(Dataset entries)
/---
-- ==== Sys2Proof/Machine/Period.lean ====
section
/-! DEFINITION. The period boundary (R321) and everything the spec lets happen at it. -/

namespace Sys2Proof.Machine

/-- Whether cadence cycle starts produce the boundaries (R321). -/
def busPeriods (s : State) : Bool := bit (rd s Reg.TIM_CTRL) 1

/-- Q at a boundary of the bus at stamp `t` (R321): one more than the last; after a cold start from device time; after a restored peat by
the whole periods, rounded to the nearest, since the boundary it names. -/
def busQ (s : State) (t : Nat) : Nat :=
  let p := periodUnits s
  match s.tim.qNext with
  | some q => q + (2 * (t - s.tim.qBound) + p) / (2 * p)
  | none => if s.tim.fresh then t / p else s.tim.q + 1

/-- Whether a boundary has come, with its Q and its stamp (R321, R322): from device time, from a cadence cycle start, or free-running after
the last one. (DESIGN CHOICE: log 9) -/
def boundaryDue (s : State) : Option (Nat × Nat) :=
  let p := periodUnits s
  if p = 0 ∨ s.tim.running = false ∨ ¬ (pathOn s = true ∨ s.dev = .standbyCold ∨ s.dev = .relinquishing) then none
  else if busPeriods s = false then
    let q := now s / p
    if q > s.tim.q ∨ s.tim.boundaries = 0 then some (q, q * p) else none
  else if s.tim.periodFree then
    let t := if s.tim.fresh then now s else s.tim.bound + p
    if now s ≥ t then some (max s.tim.q (busQ s t), t) else none
  else if s.tim.cycleDue then some (max s.tim.q (busQ s s.cdb.start), s.cdb.start)
  else none

/-- The boundary is counted, with the ones that a forward step passed (R318, R321). (DESIGN CHOICE: log 9) -/
def countBoundary (s : State) (q bound : Nat) : State :=
  let skip := if busPeriods s = true ∨ s.tim.fresh = true ∨ s.tim.boundaries = 0 then 0 else q - s.tim.q - 1
  let t := { s.tim with q := q, bound := bound, boundaries := s.tim.boundaries + 1, cycleDue := false, qNext := none, fresh := false }
  cntAdd { s with tim := t } Reg.TIM_CNT_PERIOD_SKIP skip

/-- How many numbers up to `x` have residue `r` modulo `m`. -/
def residues (m r x : Nat) : Nat := if x < r then 0 else (x - r) / m + 1

/-- The PERIOD triggers at a boundary (R318, R324, R325, R327): those that passed boundaries would have fired fire once now, the others are
missed. `was` is the Q before. -/
def periodTrigger (was : Nat) (s : State) (t : Nat) : State :=
  let x := trig s t
  if x.armed = false ∨ trigPeriod s t = false then s
  else
    let every := max 1 (bits (trigCfg s t) 21 16)
    let phase := bits (trigCfg s t) 27 22
    let passed := if busPeriods s then 0 else residues every phase (s.tim.q - 1) - residues every phase was
    let at_ := s.tim.bound + 4 * (rd s (Reg.TIM_TRG_OFFSET t)).toNat
    if x.due.isSome then missTrig s t passed
    else if passed > 0 then missTrig (setTrig s t { x with due := some (now s) }) t (passed - 1)
    else if trigPhase s t s.tim.q = false then s
    else if at_ < x.armedAt + 800 then missTrig s t 1
    else setTrig s t { x with due := some at_ }

/-- The FENCE of a control-cycle boundary (R251, R252): the cycle offset follows a change of n. `was` is the Q before. -/
def fenceDue (was : Nat) (s : State) : State :=
  let n := upTo64 (fld s Reg.LNI_CYCLE_CTRL 5 0)
  let q := s.tim.q
  let hit := decide (q % n = 0) || (!busPeriods s && decide (s.tim.boundaries > 1) && decide (q / n > was / n))
  if hit = false then s
  else
    let k := if s.lni.fenced = true ∧ s.lni.lastN ≠ n then s.lni.lastCycle + 1 - Int.ofNat (q / n) else s.lni.offset
    placeFence { s with lni := { s.lni with offset := k } } s.tim.bound n (Int.ofNat (q / n) + k)

/-- What a new period counts anew: the shares of the egress ports (R196, R198), the strangers of R103. -/
def newShares (s : State) : State :=
  { s with egr := { s.egr with ports := tmap (fun _ p => { p with sentLow := 0, sentC0 := 0 }) s.egr.ports }
           stb := { s.stb with newThisPeriod := 0 } }

/-- SNAPSHOT_FREEZE (R513): the registers of the named block as they stand at the boundary. (DEDUCED: log 60) -/
def snapshotFreeze (s : State) : State :=
  if s.dgn.snapPending = false then s
  else
    let lo := s.dgn.snapBlock * 2 ^ 16
    { s with dgn := { s.dgn with snapPending := false, snapState := 1
                                 snapRegs := tfilter (fun k _ => decide (lo ≤ k ∧ k < lo + 2 ^ 16)) s.regs } }

/-- The register counters of the blocks, as ranges of offsets. (DEDUCED: log 60) -/
def counterRanges : List (Nat × Nat) :=
  [(Reg.DEV_DISCARD_COUNT, Reg.DEV_DISCARD_COUNT), (Reg.CFG_CNT_SWAP, Reg.CFG_CNT_INVALID), (Reg.STB_CNT_MISS, Reg.STB_CNT_LVC_STALE),
   (Reg.FLT_CNT_SEAL, Reg.FLT_CNT_BOG_SHED), (Reg.MAP_CNT_SATURATE, Reg.MAP_CNT_CYC_SKIP), (Reg.BGT_CNT_REFUSED_BUF, Reg.BGT_CNT_HOLD_FULL),
   (Reg.EGR_CNT_DROP, Reg.EGR_CNT_REPLAY), (Reg.VOT_CNT_RELEASED, Reg.VOT_CNT_DRAIN), (Reg.VOT_CNT_MINORITY 0, Reg.VOT_CNT_BAD 2),
   (Reg.BRG_CNT_REQUESTS, Reg.BRG_CNT_MIRROR_EMPTY), (Reg.TIM_CNT_FOREIGN, Reg.TIM_CNT_FOREIGN), (Reg.TIM_CNT_STEP, Reg.TIM_CNT_DEP_LOST),
   (Reg.CDB_CNT_EDGE, Reg.CDB_CNT_SLOT_DROP), (Reg.RED_CNT_TAKEOVER, Reg.RED_CNT_IU_MIRAGE), (Reg.KVT_CNT_OPS, Reg.KVT_CNT_REMASK),
   (Reg.SAF_CNT_RESET_REFUSED, Reg.SAF_CNT_H_OVERWRITE), (Reg.DGN_CNT_FOLDED, Reg.DGN_CNT_SNAP_ABANDON),
   (Reg.PWR_CNT_PMB_FAIL, Reg.PWR_CNT_VBAT_LOW), (Reg.JRN_CNT_RECORDS, Reg.JRN_CNT_SEAL_FAIL)] ++
  (List.range 105).map (fun n => (Reg.PRT_CNT_GOOD n, Reg.PRT_CNT_HINT n)) ++
  (List.range 105).map (fun n => (Reg.EGR_PORT_DROP n, Reg.EGR_PORT_DROP n)) ++
  (List.range 3).map (fun k => (Reg.LNI_CNT_DELIVERED k, Reg.LNI_CNT_TAIL_BAD k))

/-- The counters of the objects of the path (R514). -/
def clearObjects (s : State) : State :=
  let strms := tmap (fun _ (x : Stream) => { x with matched := 0, refused := 0, seqAnomaly := 0, drainLoss := 0 }) s.stb.streams
  let progs := tmap (fun _ (x : Prog) => { x with runs := 0, aborts := 0, drain := 0 }) s.map.progs
  let cyc := tmap (fun _ (x : CycSlot) => { x with overlap := 0 }) s.map.cyc
  let lsts := tmap (fun _ (x : Listener) => { x with sent := 0 }) s.egr.listeners
  let vs := tmap (fun _ (x : VStream) => { x with released := 0, nomaj := 0 }) s.vot.streams
  let wins := tmap (fun _ (x : Win) => { x with count := 0 }) s.brg.wins
  let s := { s with stb := { s.stb with streams := strms, ruleHits := [] }, map := { s.map with progs := progs, cyc := cyc } }
  let s := { s with egr := { s.egr with listeners := lsts }, vot := { s.vot with streams := vs }, brg := { s.brg with wins := wins } }
  (tkeys s.bgt.nodes).foldl clearNode s

/-- The counts of the time unit, of PRP and of the coalescing table (R514): sources stay, with their stamps. -/
def clearRest (s : State) : State :=
  let trigs := tmap (fun _ (x : Trig) => { x with missed := 0, fired := 0 }) s.tim.trig
  let capts := tmap (fun _ (x : Capt) => { x with lost := 0 }) s.tim.capt
  let zero (e : Source) : Source := { e with count := 0 }
  { s with tim := { s.tim with trig := trigs, capt := capts }
           prt := { s.prt with prpFull := 0, prpWrongLan := [], prpOutOfWindow := 0 }
           dgn := { s.dgn with clearAllPending := false, general := s.dgn.general.map zero
                               catchAll := tmap (fun _ e => zero e) s.dgn.catchAll } }

/-- CLEAR_ALL_APPLY (R514). (DEDUCED: log 60) -/
def clearAllApply (s : State) : State :=
  if s.dgn.clearAllPending = false then s
  else clearRest (clearObjects (counterRanges.foldl (fun s r => clearRegs s r.1 r.2) s))

/-- The active's digest of the period that ended goes to the standby (R383). -/
def digestOut (was : Nat) (s : State) : State :=
  if s.dev ≠ .active ∨ bit (rd s Reg.RED_CONFIG) 0 = false then s
  else
    let d := s.red.digest
    let s := closeDigest s was
    if s.red.mirroring then sendIu s (.digest was d) else s

/-- MIRROR_OVERFLOW (R381): records of the period before the one that ended have not all been sent; else the new period's share of the link
begins. (DEDUCED: log 52) -/
def mirrorPeriod (s : State) : State :=
  let late := s.red.mirrorQ.any (fun e => decide (e.1 + 1 < s.tim.boundaries))
  let shown := setRed s { s.red with loadShown := s.red.mirrorLoad, mirrorLoad := 0 }
  if s.red.mirroring = false then shown
  else if late then
    let s := setRed shown { shown.red with mirroring := false, mirrorOvf := true, mirrorQ := [] }
    let s := report (cnt s Reg.RED_CNT_MIRROR_OVF) Ev.RED_LINK_LOST noInst 1
    raiseAll (raiseAll s true 7) false 8
  else mirrorSend shown.red.mirrorQ shown

/-- What the path does at a boundary: swaps with their mark, then the FENCE; the walk on the new set; re-selection, adaptive rates, pace
and voltage (R139, R187, R189, R202, R205, R251, R253, R487). The audit of R32 finds every queue's credits equal to its free places. -/
def pathBoundary (was : Nat) (s : State) : State :=
  if pathOn s = false then s
  else
    let s := fenceDue was (regionSwap s)
    let s := reselectAll (refillWalk (newShares s))
    avsAdjust (paceBoundary (adaptEvaluate s))

/-- A unit leaves RELINQUISHING (R372): by a restart after a fatal fault, else into STANDBY_COLD. (DEDUCED: log 49) -/
def leaveRelinquishing (s : State) : State :=
  if s.dev ≠ .relinquishing then s else if s.red.relinquishFatal then restartUnit s else becomeStandby s

/-- A running steward has evaluated the period that ended (STW_HEARTBEAT). (DEDUCED: log 49) -/
def heartbeat (s : State) : State :=
  if stewardRuns s then { s with stw := { s.stw with heartbeat := (s.stw.heartbeat + 1) % 2 ^ 32 } } else s

/-- PERIOD_BOUNDARY (R321). (DESIGN CHOICE: log 8, 9) -/
def execPeriodBoundary (s : State) : Res :=
  .next (match boundaryDue s with
    | none => s
    | some (q, bound) =>
      let was := s.tim.q
      let s := pathBoundary was (countBoundary s q bound)
      let s := (List.range 64).foldl (periodTrigger was) s
      let s := heartbeat (clearAllApply (snapshotFreeze s))
      let s := mirrorPeriod (checkpoint (digestOut was s))
      leaveRelinquishing (shadowSeal s))

end Sys2Proof.Machine
end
\---
__WORK ORDER__:
For the lines above, output exactly those from the line containing "(Reg.JRN_CNT_RECORDS, Reg.JRN_CNT_SEAL_FAIL)] ++" through the line containing "path (R514). -/", and skip the others.

__ANSWER BOX__:
   (Reg.PWR_CNT_PMB_FAIL, Reg.PWR_CNT_VBAT_LOW), (Reg.JRN_CNT_RECORDS, Reg.JRN_CNT_SEAL_FAIL)] ++
  (List.range 105).map (fun n => (Reg.PRT_CNT_GOOD n, Reg.PRT_CNT_HINT n)) ++
  (List.range 105).map (fun n => (Reg.EGR_PORT_DROP n, Reg.EGR_PORT_DROP n)) ++
  (List.range 3).map (fun k => (Reg.LNI_CNT_DELIVERED k, Reg.LNI_CNT_TAIL_BAD k))

/-- The counters of the objects of the path (R514). -/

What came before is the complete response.